= James Sherren =

British surgeon (1872–1945)

James Sherren (31 October 1872 – 29 October 1945) was a British surgeon. Two medical terms related to appendicitis — a diagnostic sign and a conservative treatment regimen — bear his name.

==Biography==
Sherren was born in 1872 in Weymouth, Dorset. His father was a printer and publisher. Sherren attended Weymouth College. He went to sea and became a Master Mariner before continuing his education at London Hospital Medical College. He trained and worked as a surgeon at The London Hospital. In 1901, Sherren agreed to surgically divide two nerves in the arm of colleague Henry Head so that they could study the evolution of Head's recovery. Sherren and Head published three books together, one of them also co-authored by W. H. R. Rivers.
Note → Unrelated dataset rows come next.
/-- All bytes of contents that the manual does not lay out. -/
def packed {α : Type} (item : Nat) (x : α) : List Byte := packOf item x (Config.packLen item x)

/-- A free value from outside the device (log 10). -/
def freeBytes (n : Nat) (s : State) : List Byte × State :=
  ((List.range n).map fun i => Config.freeByte (s.free + i), { s with free := s.free + n })

/-- The links of a peer slot's mask, in ascending number. -/
def slotLinks (p : Peer) : List Nat := (List.range 16).filter fun k => p.links.getLsbD k

/-- Whether a peer's links are all down (R275). -/
def peerDown (s : State) (p : Peer) : Bool := p.links &&& s.net.links == 0

/-- The link that an access to a 4 KiB block of a peer goes over (R274): the (i mod n)-th of the slot's n links for block i. While
that one is down and another is up, the next one that is up takes its place (DESIGN CHOICE: the manual does not say which;
log 10). -/
def linkFor (s : State) (p : Peer) (pa : Nat) : Nat :=
  let ls := slotLinks p
  let i := pa / 4096 % max 1 ls.length
  ((ls.drop i ++ ls.take i).find? fun k => s.net.links.getLsbD k).getD (ls.getD i 0)

/-- A packet leaves for a peer. -/
def sendPeer (p : Peer) (cls : NetCls) (pa : Nat) (op : PeerOp) (len : Nat) (data : List Byte) (s : State) : State :=
  let r : PeerReq := { dev := p.dev.toNat, link := linkFor s p pa, cls := cls, pa := pa, op := op, len := len, data := data }
  { s with net := { s.net with peerOut := s.net.peerOut ++ [r] } }

/-- Read bytes at the point of coherence (R121): memory, the SRAM that holds a page, or a peer (R274). -/
def homeRead (pa n : Nat) (home : BitVec 2) (hcore : Nat) (s : State) : List Byte × State :=
  if home = 2 then
    let s := touchPage hcore pa s
    (sramRead s hcore pa n, s)
  else
    match peerOf s pa with
    | some p => freeBytes n (sendPeer p .q (field pa 0 40) .load n [] s)
    | none => (memBytes s.mem pa n, s)

/-- Write bytes at the point of coherence; what goes to a peer whose links are all down is discarded (R275). -/
def homeWrite (pa : Nat) (bs : List Byte) (home : BitVec 2) (hcore : Nat) (s : State) : State :=
  if home = 2 then sramWrite hcore pa bs (touchPage hcore pa s)
  else
    match peerOf s pa with
    | some p => if peerDown s p then s else sendPeer p .q (field pa 0 40) .store bs.length bs s
    | none => { s with mem := memPut s.mem pa bs }

/-- A core's own L1 gives up the lines of a range before an access of the core that goes round it: dirty bytes are
written back and the lines invalidated (R126). -/
def dropRange (core pa n : Nat) (s : State) : State := flushLines core (fun l => rangesMeet l.pa 128 pa n) s

/-- Bytes of a team's local memory. -/
def localRead (s : State) (t off n : Nat) : List Byte := memBytes (getTeam s t).mem off n

/-- Write bytes of a team's local memory. -/
def localWrite (t off : Nat) (bs : List Byte) (s : State) : State :=
  modTeam s t fun x => { x with mem := memPut x.mem off bs }

/-- An access meets a single-bit error in a line: ECC corrects it and counts ECC_CORRECTED (R123). -/
def meetSoft (a : Who) (pa : Nat) (s : State) : State :=
  if s.soft.contains (lineOf pa) then countEvent a.core (a.owner / 64) 0x0003 1 a.pc.toNat a.entry s else s

/-- A load's access, performed (R116, R119): through the core's L1 where the page is cached. -/
def readLoc (a : Who) (l : Loc) (n : Nat) (s : State) : List Byte × State :=
  match l with
  | .loc t off => (localRead s t off n, s)
  | .glob pa home hcore =>
    let s := meetSoft a pa s
    if cachedHome home then
      let r := l1Line a pa home s
      (lineBytes r.2.1 pa n, r.2.2)
    else homeRead pa n home hcore (dropRange a.core pa n s)

/-- A store's access with a scope code, performed: into the L1, whose line keeps the code, and through to the slice when its
effective scope is cluster or wider (R119); a page that no L1 caches is written at its home. -/
def writeLoc (a : Who) (code scope : Nat) (l : Loc) (bs : List Byte) (s : State) : State :=
  match l with
  | .loc t off => localWrite t off bs s
  | .glob pa home hcore =>
    let s := meetSoft a pa s
    if cachedHome home then
      let r := l1Line a pa home s
      let s := match l1Find (getCore r.2.2 a.core) pa with
        | some (w, l) => l1Put a.core w (lineStore l pa bs code (decide (3 ≤ scope))) r.2.2
        | none => r.2.2
      if 3 ≤ scope then
        let s := sliceAccess a pa home s
        { s with mem := memPut s.mem pa bs }
      else s
    else homeWrite pa bs home hcore (dropRange a.core pa bs.length s)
Sherren served with the War Office during World War I and rose to the rank of colonel. He was appointed a CBE designation in 1919. In London, his notable patients included author Florence Dugdale, the wife of Thomas Hardy. Sherren operated on Dugdale for a mass in her neck. In the mid-1920s, Sherren quit his hospital practice to become a ship's surgeon. He died in 1945 at Broadstone, Dorset after an extended illness. His survivors included his widow, three sons, and two daughters.

==Legacy==
A diagnostic sign in appendicitis (known as Sherren's triangle) is named for him. Sherren's triangle represents the area bounded by the anterior superior iliac spine, the pubic symphysis and the navel. Hyperesthesia (increased sensitivity to touch) in this area is a potential sign of appendicitis. Ochsner-Sherren treatment, which is the conservative (non-surgical) management of appendicitis, is also named after him.